Şahin glaubt, dass die Basilika dem heiligen Neophytos gewidmet war, der 303 während der Regierungszeit des Kaisers Diokletian in Nicea von den Römern getötet wurde.
Zehn Jahre später, im Jahr 313, erließ Kaiser Konstantin der Große das Edikt von Mailand, mit dem die religiöse Toleranz für das Christentum im gesamten Römischen Reich festgelegt wurde. Neophytos wurde als frühchristlicher Märtyrer gefeiert.
Die Stadt Nicea selbst wurde im Jahr 325 in der gesamten christlichen Welt berühmt, als Konstantin den ersten Rat der Kirchenführer einberief, um die Grundüberzeugungen der Religion zu bestimmen, die er im gesamten heidnischen Römischen Reich förderte.
Tempelgeheimnis
Aber das Geheimnis der untergetauchten Ruinen im Iznik-See ist vielleicht noch älter als das Christentum.
Şahin sagte, dass die Basilika möglicherweise auf einem heidnischen Tempel für Apollo errichtet wurde, einen griechischen und römischen Sonnengott, der in frühchristlicher Zeit manchmal mit Jesus in Verbindung gebracht wurde. Römische Aufzeichnungen berichteten, dass der Kaiser Commodus ab 180 n. Chr. Das Römische Reich regierte bis 192 baute er einen Tempel für Apollo in Nicea außerhalb der Stadtbefestigung.

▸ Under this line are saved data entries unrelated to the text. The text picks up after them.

/-- V124 (R263): `DI`. -/
theorem test_di : ran { State.reset with ime := true } [0xF3] 4 (fun t => t.r8 .F == 0x00 && t.pc == 0x0001 && !t.ime) = true := by decide

/-- V125 (R264): `EI`. -/
theorem test_ei : ran { State.reset with ime := false } [0xFB] 4 (fun t => t.r8 .F == 0x00 && t.pc == 0x0001 && t.ime) = true := by decide

/-- V126 (R266): `(illegal 0xD3)`. -/
theorem test_illegal_D3 : ran State.reset [0xD3] 0
    (fun t => t.r8 .F == 0x00 && t.pc == 0x0001 && t.fault == some (.unimplementedOpcode 0xD3 0x0000)) = true := by decide

/-- V127 (R266): `(illegal 0xFD)`. -/
theorem test_illegal_FD : ran { State.reset with pc := 0xC000 } [0xFD] 0
    (fun t => t.r8 .F == 0x00 && t.pc == 0xC001 && t.fault == some (.unimplementedOpcode 0xFD 0xC000)) = true := by decide

/-! ### Bus, timer, graphics and interrupts (95_test_vectors.md 2.2 to 2.6) -/

/-- B7, B8: the last echoed byte, and the first byte of work RAM without an echo. -/
theorem test_echo_bounds : (State.reset.write 0xDDFF 0x5C).byte 0xFDFF = 0x5C ∧ (State.reset.write 0xDE00 0x77).byte 0xFE00 = 0x00 := by
  decide

/-- B15, B16: a word across the end of work RAM, and one that ends on LY. -/
theorem test_word_sides :
    (State.reset.writeWord 0xDFFF 0xBEEF).byte 0xDFFF = 0xEF ∧ (State.reset.writeWord 0xDFFF 0xBEEF).byte 0xC000 = 0xBE ∧
      (State.reset.writeWord 0xFF43 0xAABB).byte 0xFF43 = 0xBB ∧ (State.reset.writeWord 0xFF43 0xAABB).byte 0xFF44 = 0x00 := by
  decide

/-- B11 to B13: the two characters "Hi", and no event for 0x80. -/
theorem test_diagnostics :
    (((((State.reset.write 0xFF01 0x48).write 0xFF02 0x80).write 0xFF02 0x81).write 0xFF01 0x69).write 0xFF02 0x81).diags = [0x48, 0x69] := by
  decide

/-- M1: the threshold must be exceeded, and two increments can fall in one step. -/
theorem test_timer_two_increments :
    let s := timerStep 24 (timerStep 12 (timerStep 4 (timerStep 16 { State.reset with mem := [(0xFF07, 0x05)] })))
    s.byte 0xFF05 = 0x03 ∧ s.timaAcc = 8 ∧ s.divAcc = 56 := by
  decide

/-- M2: overflow reloads from TMA and requests in the same step. -/
theorem test_timer_overflow :
    let s := timerStep 4 { State.reset with timaAcc := 16, mem := [(0xFF05, 0xFF), (0xFF06, 0x7C), (0xFF07, 0x05)] }
    s.byte 0xFF05 = 0x7C ∧ s.timaAcc = 4 ∧ s.byte 0xFF0F = 0xE4 := by
  decide

/-- M4a: DIV wraps at 256, TIMA waits at 1024. -/
theorem test_timer_thresholds :
    let s := timerStep 4 { State.reset with timaAcc := 1020, divAcc := 252, mem := [(0xFF04, 0xFF), (0xFF07, 0x04)] }
    s.timaAcc = 1024 ∧ s.byte 0xFF05 = 0x00 ∧ s.byte 0xFF04 = 0x00 ∧ s.divAcc = 0 := by
  decide

/-- G4: the remainder is carried. -/
theorem test_gfx_remainder : gfxStep 24 { State.reset with dot := 76 } = { State.reset with mode := .pixelTransfer, dot := 20 } := by
  decide

/-- G5: VBlank begins at line 144. -/
theorem test_gfx_vblank :
    let s := gfxStep 8 { State.reset with mode := .hBlank, dot := 200, mem := [(0xFF44, 143)], fb := [(7, ⟨0, 0, 0⟩)] }
    s.byte 0xFF44 = 144 ∧ s.mode = .vBlank ∧ s.dot = 4 ∧ s.byte 0xFF0F = 0xE1 ∧ s.frames = [[(7, ⟨0, 0, 0⟩)]] ∧ s.fb = [] := by
  decide

/-- G7: line 154 is line 0. -/
theorem test_gfx_wrap :
    gfxStep 8 { State.reset with mode := .vBlank, dot := 452, mem := [(0xFF44, 153)] } = { State.reset with dot := 4 } := by
  decide

/-- The setting of L1: tile 1 in the first column, unsigned indices, palette 0xE4. -/
def l1 : State := { State.reset with mem := [(0x8010, 0x3C), (0x8011, 0x7E), (0x9800, 0x01), (0xFF40, 0x91), (0xFF47, 0xE4)] }

/-- L1: the shades of the first eight columns. -/
theorem test_render_shades : (List.range 8).map (bgShade l1 0) = [0, 2, 3, 3, 3, 3, 2, 0] := by decide

/-- L3: with SCX = 3 the first three columns are skipped, and column 3 is at x = 0. -/
theorem test_render_scroll :
    let s := { l1 with mem := [(0x8010, 0x3C), (0x8011, 0x7E), (0x9800, 0x01), (0xFF40, 0x91), (0xFF43, 3), (0xFF47, 0xE4)] }
    drawPixel s 0 2 = s ∧ (drawPixel s 0 3).fb.pixel 0 0 = ⟨0, 0, 0⟩ := by
  decide
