-- ==== Sys2Proof/Word.lean ====
section
/-! DEFINITION. The bit vectors of the CORE, at the widths of spec rule R9. -/

namespace Sys2Proof

/-- A count accumulator, read as two's complement (R18). -/
abbrev Count := BitVec 32

/-- A last position or a channel's field: 0 to 3 (R16, R19). -/
abbrev Position := BitVec 2

/-- One 16-bit sample of all channels (R16, R37). -/
abbrev Snapshot := BitVec 16

/-- The 48-bit command word, format `CMD48` (R47). -/
abbrev CommandWord := BitVec 48

/-- The 34-bit response word (R51). -/
abbrev ResponseWord := BitVec 34

/-- The opcode field of a command word, bits 47:40 (R47). -/
abbrev Opcode := BitVec 8

/-- The channel index field of a command word, bits 39:32 (R47): 0 to 255, of which 0 to 7 name a channel. -/
abbrev ChannelIndex := BitVec 8

/-- The argument field of a command word and the value field of a response word, bits 31:0 (R47, R51). -/
abbrev Data := BitVec 32

/-- The 4-bit register `cc` (R21, D26). -/
abbrev ChannelCount := BitVec 4

/-- A channel of the CORE: an index 0 to 7 (R29). -/
abbrev Channel := Fin Config.nCh

end Sys2Proof
end

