-- ==== Sys2Proof/Machine/Access.lean ====
section
/-! DEFINITION. The accessor commands GET_COUNT (R77), SET_COUNT (R78), GET_LAST_POSITION (R79) and
GET_CONFIGURED_COUNT (R80). None makes a transport request (R36). -/

namespace Sys2Proof.Machine

open Sys2Proof

/-- GET_COUNT (R77): any channel 0 to 7, active or not; an index out of range reads 0 and signals no failure. -/
def execGetCount (ch : ChannelIndex) (s : State) : Host.Outcome State Fault Refusal :=
  match channelOf ch with
  | some i => .next (respond false true (s.countAt i) s)
  | none => .next (respond false true 0x00000000#32 s)

/-- SET_COUNT (R78): any channel 0 to 7, active or not; an index out of range writes nothing and answers `ok = 0`. -/
def execSetCount (ch : ChannelIndex) (value : Count) (s : State) : Host.Outcome State Fault Refusal :=
  match channelOf ch with
  | some i => .next (respond false true 0 (writeCount i value s))
  | none => .next (respond false false 0 s)

/-- GET_LAST_POSITION (R79): as GET_COUNT, on the last position. -/
def execGetLastPosition (ch : ChannelIndex) (s : State) : Host.Outcome State Fault Refusal :=
  match channelOf ch with
  | some i => .next (respond false true (zext32 (s.lastPosAt i)) s)
  | none => .next (respond false true 0x00000000#32 s)

/-- GET_CONFIGURED_COUNT (R80). -/
def execGetConfiguredCount (s : State) : Host.Outcome State Fault Refusal :=
  .next (respond false true (zext32 s.cc) s)

end Sys2Proof.Machine
end

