-- ==== Sys2Proof/Machine/Assembler.lean ====
section
/-! DEFINITION. The assembler's notation (R56) and the expansion of its pseudo-commands (R57). It is notation only
(D21): no step of the CORE reads it. -/

namespace Sys2Proof

/-- The commands a pseudo-command expands to (R57). -/
def Pseudo.expand : Pseudo → List Instr
  | .clearCount ch => [.setCount ch 0]
  | .start n => [.resetAll, .init n, .prime]

namespace Asm

/-- Why a line is no line of R56. -/
inductive Error where
  /-- The first token is no mnemonic, pseudo-command or `.word`. -/
  | unknownMnemonic
  /-- The operands are too many or too few, or their comma is missing. -/
  | wrongOperands
  /-- An operand is no number, or it lies outside the range R56 gives it. -/
  | badNumber
deriving DecidableEq, Repr

/-- The line without its comment: `;` starts one. -/
def withoutComment (line : List Char) : List Char := line.takeWhile (fun c => c != ';')

/-- A token that has been read, put before the tokens after it. -/
def pushToken (tok : List Char) (rest : List (List Char)) : List (List Char) :=
  if tok.isEmpty then rest else tok.reverse :: rest

/-- The tokens of a line: blanks separate them, and a comma is a token of its own. `tok` is the token being read,
its last character first. -/
def tokensFrom (tok : List Char) : List Char → List (List Char)
  | [] => pushToken tok []
  | c :: cs =>
    if c == ' ' || c == '\t' then pushToken tok (tokensFrom [] cs)
    else if c == ',' then pushToken tok ([','] :: tokensFrom [] cs)
    else tokensFrom (c :: tok) cs

/-- The value of a digit character in base 16. -/
def digitValue (c : Char) : Option Nat :=
  let k := c.toNat
  if '0'.toNat ≤ k && k ≤ '9'.toNat then some (k - '0'.toNat)
  else if 'a'.toNat ≤ k && k ≤ 'f'.toNat then some (k - 'a'.toNat + 10)
  else if 'A'.toNat ≤ k && k ≤ 'F'.toNat then some (k - 'A'.toNat + 10)
  else none

/-- The number that digits spell in a base, after the digits that gave `acc`. -/
def digitsFrom (base acc : Nat) : List Char → Option Nat
  | [] => some acc
  | c :: cs =>
    match digitValue c with
    | some d => if d < base then digitsFrom base (acc * base + d) cs else none
    | none => none

/-- A number of at least one digit. -/
def digits (base : Nat) : List Char → Option Nat
  | [] => none
  | c :: cs => digitsFrom base 0 (c :: cs)

/-- A `0x` hex number. -/
def hexNumber : List Char → Option Nat
  | '0' :: 'x' :: ds => digits 16 ds
  | _ => none

/-- An unsigned decimal or `0x` hex number. -/
def unsignedNumber (tok : List Char) : Option Nat :=
  match hexNumber tok with
  | some k => some k
  | none => digits 10 tok

/-- A value below `2 ^ width`, as bits. -/
def bounded (width : Nat) : Option Nat → Except Error (BitVec width)
  | some k => if k < 2 ^ width then .ok (BitVec.ofNat width k) else .error .badNumber
  | none => .error .badNumber

/-- `n` of INIT: unsigned, 0 to 4294967295. -/
def parseN (tok : List Char) : Except Error Data := bounded 32 (unsignedNumber tok)

/-- `ch`: 0 to 255, in decimal or `0x` hex. R56 gives the range of `ch` and does not say whether hex is allowed;
accepting it, as for `n` and `value`, is a DESIGN CHOICE (assumption 11). -/
def parseCh (tok : List Char) : Except Error ChannelIndex := bounded 8 (unsignedNumber tok)

/-- `value` of SET_COUNT: signed decimal, or `0x` hex of 32 bits. -/
def parseValue (tok : List Char) : Except Error Count :=
  match tok with
  | '-' :: ds =>
    match digits 10 ds with
    | some k => if k ≤ 2 ^ 31 then .ok (BitVec.ofInt 32 (-(k : Int))) else .error .badNumber
    | none => .error .badNumber
  | _ =>
    match hexNumber tok with
    | some k => bounded 32 (some k)
    | none =>
      match digits 10 tok with
      | some k => if k < 2 ^ 31 then .ok (BitVec.ofNat 32 k) else .error .badNumber
      | none => .error .badNumber

/-- Twelve hex digits after `0x`: a raw command word. -/
def parseWord (tok : List Char) : Except Error CommandWord :=
  if tok.length = 14 then bounded 48 (hexNumber tok) else .error .badNumber

/-- A command without operands. -/
def noOperand (args : List (List Char)) (i : Instr) : Except Error (List CommandWord) :=
  match args with
  | [] => .ok [encode i]
  | _ => .error .wrongOperands

/-- A command, or a pseudo-command, of one operand. -/
def oneOperand {α : Type} (args : List (List Char)) (parse : List Char → Except Error α)
    (words : α → List CommandWord) : Except Error (List CommandWord) :=
  match args with
  | [a] => (parse a).map words
  | _ => .error .wrongOperands

/-- `SET_COUNT ch, value`. -/
def setCountOperands (args : List (List Char)) : Except Error (List CommandWord) :=
  match args with
  | [c, [','], v] =>
    match parseCh c with
    | .ok ch => (parseValue v).map (fun value => [encode (.setCount ch value)])
    | .error e => .error e
  | _ => .error .wrongOperands

/-- The words a tokenised line stands for. -/
def lineWords : List (List Char) → Except Error (List CommandWord)
  | [] => .ok []
  | m :: args =>
    if m = "INIT".toList then oneOperand args parseN (fun n => [encode (.init n)])
    else if m = "RESET_ALL".toList then noOperand args .resetAll
    else if m = "PRIME".toList then noOperand args .prime
    else if m = "HAS_CHANGED".toList then noOperand args .hasChanged
    else if m = "UPDATE".toList then noOperand args .update
    else if m = "UPDATE_WEIGHTED".toList then noOperand args .updateWeighted
    else if m = "GET_COUNT".toList then oneOperand args parseCh (fun ch => [encode (.getCount ch)])
    else if m = "SET_COUNT".toList then setCountOperands args
    else if m = "GET_LAST_POSITION".toList then
      oneOperand args parseCh (fun ch => [encode (.getLastPosition ch)])
    else if m = "GET_CONFIGURED_COUNT".toList then noOperand args .getConfiguredCount
    else if m = ".word".toList then oneOperand args parseWord (fun w => [w])
    else if m = "CLEAR_COUNT".toList then
      oneOperand args parseCh (fun ch => (Pseudo.clearCount ch).expand.map encode)
    else if m = "START".toList then oneOperand args parseN (fun n => (Pseudo.start n).expand.map encode)
    else .error .unknownMnemonic

/-- The command words of one line of assembler text (R56, R57): none for a blank line or a comment, several for a
pseudo-command. -/
def assembleLine (line : String) : Except Error (List CommandWord) :=
  lineWords (tokensFrom [] (withoutComment line.toList))

end Asm
end Sys2Proof
end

Einige frühe Münzen und Fragmente einer alten Lampe, die auf dem Kirchengelände entdeckt wurden, deuten auf eine noch frühere Struktur hin, sagte Şahin. "Könnte dieser Tempel unter den Überresten der Basilika gewesen sein?"
Wenn die Pläne für das Unterwassermuseum genehmigt werden, könnte der Bau in diesem Jahr beginnen und 2019 für Besucher geöffnet werden, sagte Şahin.
Zu den Museumsgebäuden gehören ein 20 m hoher Turm, damit die Ruinen vom Ufer aus gesehen werden können, und ein Gehweg über den See über dem untergetauchten Gelände.
Der Museumskomplex würde auch einen Tauchclub umfassen, damit Touristen die versunkenen Ruinen erkunden können, und einen Unterwasserraum mit Glaswänden im Kirchenschiff der untergetauchten Basilika, in dem Besucher der alten Kirche beten könnten, sagte Şahin.
Anmerkung der Redaktion: Dieser Artikel wurde aktualisiert, um eine Aussage zu korrigieren, wonach Istanbul die Hauptstadt der Türkei ist. Ankara ist die derzeitige Hauptstadt der Türkei.